Dataset entries:
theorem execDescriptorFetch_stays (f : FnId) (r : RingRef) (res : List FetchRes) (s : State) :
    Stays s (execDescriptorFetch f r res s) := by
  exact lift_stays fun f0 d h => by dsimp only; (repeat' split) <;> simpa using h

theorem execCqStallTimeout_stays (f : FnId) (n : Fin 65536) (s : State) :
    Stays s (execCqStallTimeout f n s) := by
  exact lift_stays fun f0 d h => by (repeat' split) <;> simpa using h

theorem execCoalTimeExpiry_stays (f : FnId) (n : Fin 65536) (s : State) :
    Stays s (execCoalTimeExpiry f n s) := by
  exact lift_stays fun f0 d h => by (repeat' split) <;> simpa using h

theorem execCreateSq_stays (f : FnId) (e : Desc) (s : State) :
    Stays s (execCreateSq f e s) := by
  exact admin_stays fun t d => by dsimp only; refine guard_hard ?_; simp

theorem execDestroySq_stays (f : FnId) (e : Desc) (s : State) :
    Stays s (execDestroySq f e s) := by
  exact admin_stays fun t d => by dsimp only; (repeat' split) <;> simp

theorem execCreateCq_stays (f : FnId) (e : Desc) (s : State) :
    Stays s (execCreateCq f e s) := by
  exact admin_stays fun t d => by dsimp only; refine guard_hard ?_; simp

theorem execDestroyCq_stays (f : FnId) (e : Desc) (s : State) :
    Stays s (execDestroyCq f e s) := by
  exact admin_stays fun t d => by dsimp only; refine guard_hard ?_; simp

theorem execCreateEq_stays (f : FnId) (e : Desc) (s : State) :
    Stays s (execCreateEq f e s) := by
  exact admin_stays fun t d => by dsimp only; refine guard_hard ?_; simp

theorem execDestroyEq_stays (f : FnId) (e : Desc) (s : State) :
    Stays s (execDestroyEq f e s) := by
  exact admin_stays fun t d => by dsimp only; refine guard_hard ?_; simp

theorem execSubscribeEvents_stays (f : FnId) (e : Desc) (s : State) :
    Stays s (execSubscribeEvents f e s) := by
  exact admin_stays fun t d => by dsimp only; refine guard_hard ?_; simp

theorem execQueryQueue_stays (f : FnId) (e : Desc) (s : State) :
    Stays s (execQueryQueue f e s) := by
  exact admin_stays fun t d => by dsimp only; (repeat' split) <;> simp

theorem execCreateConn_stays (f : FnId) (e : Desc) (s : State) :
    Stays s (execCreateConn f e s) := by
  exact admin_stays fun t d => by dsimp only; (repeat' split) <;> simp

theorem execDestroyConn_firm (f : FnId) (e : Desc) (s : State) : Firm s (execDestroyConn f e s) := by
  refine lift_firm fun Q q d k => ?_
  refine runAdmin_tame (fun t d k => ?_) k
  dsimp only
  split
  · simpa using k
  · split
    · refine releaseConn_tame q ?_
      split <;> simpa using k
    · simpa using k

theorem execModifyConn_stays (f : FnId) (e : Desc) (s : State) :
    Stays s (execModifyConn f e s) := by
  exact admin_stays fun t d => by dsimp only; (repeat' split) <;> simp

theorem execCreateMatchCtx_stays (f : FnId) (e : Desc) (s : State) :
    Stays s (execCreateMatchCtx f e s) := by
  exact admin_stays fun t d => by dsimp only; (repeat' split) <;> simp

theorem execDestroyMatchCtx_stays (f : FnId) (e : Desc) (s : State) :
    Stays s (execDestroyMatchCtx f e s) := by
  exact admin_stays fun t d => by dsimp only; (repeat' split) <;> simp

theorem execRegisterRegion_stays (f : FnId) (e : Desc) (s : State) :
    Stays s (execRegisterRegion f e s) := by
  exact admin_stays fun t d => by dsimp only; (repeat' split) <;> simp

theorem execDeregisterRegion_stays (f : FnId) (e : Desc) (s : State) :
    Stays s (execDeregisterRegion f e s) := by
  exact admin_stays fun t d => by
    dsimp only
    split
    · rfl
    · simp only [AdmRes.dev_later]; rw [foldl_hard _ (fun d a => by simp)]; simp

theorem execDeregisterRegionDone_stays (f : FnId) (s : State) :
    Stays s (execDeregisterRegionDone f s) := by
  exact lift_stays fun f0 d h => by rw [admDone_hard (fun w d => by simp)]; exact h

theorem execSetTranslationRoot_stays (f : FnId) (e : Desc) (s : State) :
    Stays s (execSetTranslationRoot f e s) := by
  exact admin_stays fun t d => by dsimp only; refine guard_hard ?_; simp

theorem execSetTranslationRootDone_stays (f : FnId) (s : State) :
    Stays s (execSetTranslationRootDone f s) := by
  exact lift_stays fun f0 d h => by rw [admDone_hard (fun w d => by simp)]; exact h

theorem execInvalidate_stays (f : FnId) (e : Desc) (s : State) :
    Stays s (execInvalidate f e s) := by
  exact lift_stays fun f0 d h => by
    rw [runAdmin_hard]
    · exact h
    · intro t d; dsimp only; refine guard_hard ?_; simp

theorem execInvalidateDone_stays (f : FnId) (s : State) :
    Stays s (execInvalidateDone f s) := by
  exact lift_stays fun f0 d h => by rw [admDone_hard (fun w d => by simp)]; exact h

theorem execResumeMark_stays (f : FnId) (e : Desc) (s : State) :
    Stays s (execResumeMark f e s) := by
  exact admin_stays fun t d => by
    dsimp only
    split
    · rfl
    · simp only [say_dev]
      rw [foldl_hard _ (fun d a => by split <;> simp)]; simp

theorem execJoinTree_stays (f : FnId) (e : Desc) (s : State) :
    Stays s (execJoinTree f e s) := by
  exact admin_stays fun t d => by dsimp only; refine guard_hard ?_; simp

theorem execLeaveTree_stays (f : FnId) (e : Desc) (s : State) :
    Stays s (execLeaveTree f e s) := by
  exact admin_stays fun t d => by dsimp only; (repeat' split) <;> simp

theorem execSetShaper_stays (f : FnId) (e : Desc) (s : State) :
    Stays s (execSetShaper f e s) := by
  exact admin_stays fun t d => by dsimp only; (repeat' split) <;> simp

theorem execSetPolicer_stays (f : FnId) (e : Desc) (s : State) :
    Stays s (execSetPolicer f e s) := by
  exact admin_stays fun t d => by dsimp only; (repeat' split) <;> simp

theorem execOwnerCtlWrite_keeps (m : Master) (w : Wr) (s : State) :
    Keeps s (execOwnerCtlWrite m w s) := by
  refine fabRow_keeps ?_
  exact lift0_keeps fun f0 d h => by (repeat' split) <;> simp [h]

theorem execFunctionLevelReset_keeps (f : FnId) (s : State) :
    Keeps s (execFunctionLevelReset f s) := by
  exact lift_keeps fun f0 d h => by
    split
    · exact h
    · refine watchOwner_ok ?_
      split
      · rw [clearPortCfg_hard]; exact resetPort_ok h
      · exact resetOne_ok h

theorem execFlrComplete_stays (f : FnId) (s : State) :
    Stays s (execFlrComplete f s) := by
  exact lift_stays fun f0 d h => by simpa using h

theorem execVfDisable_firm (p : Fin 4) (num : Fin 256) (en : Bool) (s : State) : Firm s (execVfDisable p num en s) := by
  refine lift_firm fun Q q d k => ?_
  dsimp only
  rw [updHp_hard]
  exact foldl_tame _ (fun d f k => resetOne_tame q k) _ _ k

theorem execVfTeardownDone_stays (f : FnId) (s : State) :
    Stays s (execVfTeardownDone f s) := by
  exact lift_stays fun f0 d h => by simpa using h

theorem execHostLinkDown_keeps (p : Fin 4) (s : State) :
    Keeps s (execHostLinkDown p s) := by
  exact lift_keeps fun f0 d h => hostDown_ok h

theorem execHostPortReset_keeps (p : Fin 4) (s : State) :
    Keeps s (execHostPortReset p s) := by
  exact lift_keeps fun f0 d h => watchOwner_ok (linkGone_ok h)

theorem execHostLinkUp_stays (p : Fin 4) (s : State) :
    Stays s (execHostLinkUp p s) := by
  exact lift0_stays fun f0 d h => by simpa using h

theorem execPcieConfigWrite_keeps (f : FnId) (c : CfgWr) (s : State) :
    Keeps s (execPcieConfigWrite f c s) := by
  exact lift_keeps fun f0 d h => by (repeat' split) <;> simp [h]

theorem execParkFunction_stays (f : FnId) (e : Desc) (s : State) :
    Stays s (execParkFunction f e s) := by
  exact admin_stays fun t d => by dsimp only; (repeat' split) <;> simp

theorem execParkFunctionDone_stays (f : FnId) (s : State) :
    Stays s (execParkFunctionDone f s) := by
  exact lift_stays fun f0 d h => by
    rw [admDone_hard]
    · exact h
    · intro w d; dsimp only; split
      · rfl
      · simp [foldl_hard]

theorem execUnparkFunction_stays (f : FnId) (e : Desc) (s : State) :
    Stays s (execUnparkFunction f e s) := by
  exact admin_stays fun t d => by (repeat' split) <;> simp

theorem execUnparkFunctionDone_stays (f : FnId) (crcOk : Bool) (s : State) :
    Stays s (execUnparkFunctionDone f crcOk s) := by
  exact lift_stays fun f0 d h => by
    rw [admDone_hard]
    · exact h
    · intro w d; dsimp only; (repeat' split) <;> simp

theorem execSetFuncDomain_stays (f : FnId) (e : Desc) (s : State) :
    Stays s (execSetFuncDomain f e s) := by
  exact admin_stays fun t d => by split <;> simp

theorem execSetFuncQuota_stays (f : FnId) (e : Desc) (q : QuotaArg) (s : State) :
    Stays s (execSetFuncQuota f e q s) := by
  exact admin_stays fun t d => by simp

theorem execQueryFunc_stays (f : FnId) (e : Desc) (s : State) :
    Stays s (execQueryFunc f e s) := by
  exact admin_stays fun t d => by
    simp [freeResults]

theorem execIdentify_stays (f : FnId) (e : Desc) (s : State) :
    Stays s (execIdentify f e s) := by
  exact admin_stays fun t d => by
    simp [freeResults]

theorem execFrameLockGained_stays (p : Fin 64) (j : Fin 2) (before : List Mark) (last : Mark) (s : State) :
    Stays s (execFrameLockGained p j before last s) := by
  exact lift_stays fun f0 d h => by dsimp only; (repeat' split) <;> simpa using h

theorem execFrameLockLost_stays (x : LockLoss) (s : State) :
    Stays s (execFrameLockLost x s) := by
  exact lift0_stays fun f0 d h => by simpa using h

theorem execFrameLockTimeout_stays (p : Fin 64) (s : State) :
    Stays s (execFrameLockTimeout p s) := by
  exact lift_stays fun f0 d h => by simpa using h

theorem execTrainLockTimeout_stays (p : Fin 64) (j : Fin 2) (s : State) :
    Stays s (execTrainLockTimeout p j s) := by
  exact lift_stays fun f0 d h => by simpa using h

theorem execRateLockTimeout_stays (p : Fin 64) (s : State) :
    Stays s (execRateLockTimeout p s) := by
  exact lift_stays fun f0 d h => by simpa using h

What to do:
Taking the entries above, write out exactly each line from the one holding "exact resetPort_ok h" to the one holding "Keeps s (execHostPortReset p s) := by", both included, and stop there.

The answer:
      · rw [clearPortCfg_hard]; exact resetPort_ok h
      · exact resetOne_ok h

theorem execFlrComplete_stays (f : FnId) (s : State) :
    Stays s (execFlrComplete f s) := by
  exact lift_stays fun f0 d h => by simpa using h

theorem execVfDisable_firm (p : Fin 4) (num : Fin 256) (en : Bool) (s : State) : Firm s (execVfDisable p num en s) := by
  refine lift_firm fun Q q d k => ?_
  dsimp only
  rw [updHp_hard]
  exact foldl_tame _ (fun d f k => resetOne_tame q k) _ _ k

theorem execVfTeardownDone_stays (f : FnId) (s : State) :
    Stays s (execVfTeardownDone f s) := by
  exact lift_stays fun f0 d h => by simpa using h

theorem execHostLinkDown_keeps (p : Fin 4) (s : State) :
    Keeps s (execHostLinkDown p s) := by
  exact lift_keeps fun f0 d h => hostDown_ok h

theorem execHostPortReset_keeps (p : Fin 4) (s : State) :
    Keeps s (execHostPortReset p s) := by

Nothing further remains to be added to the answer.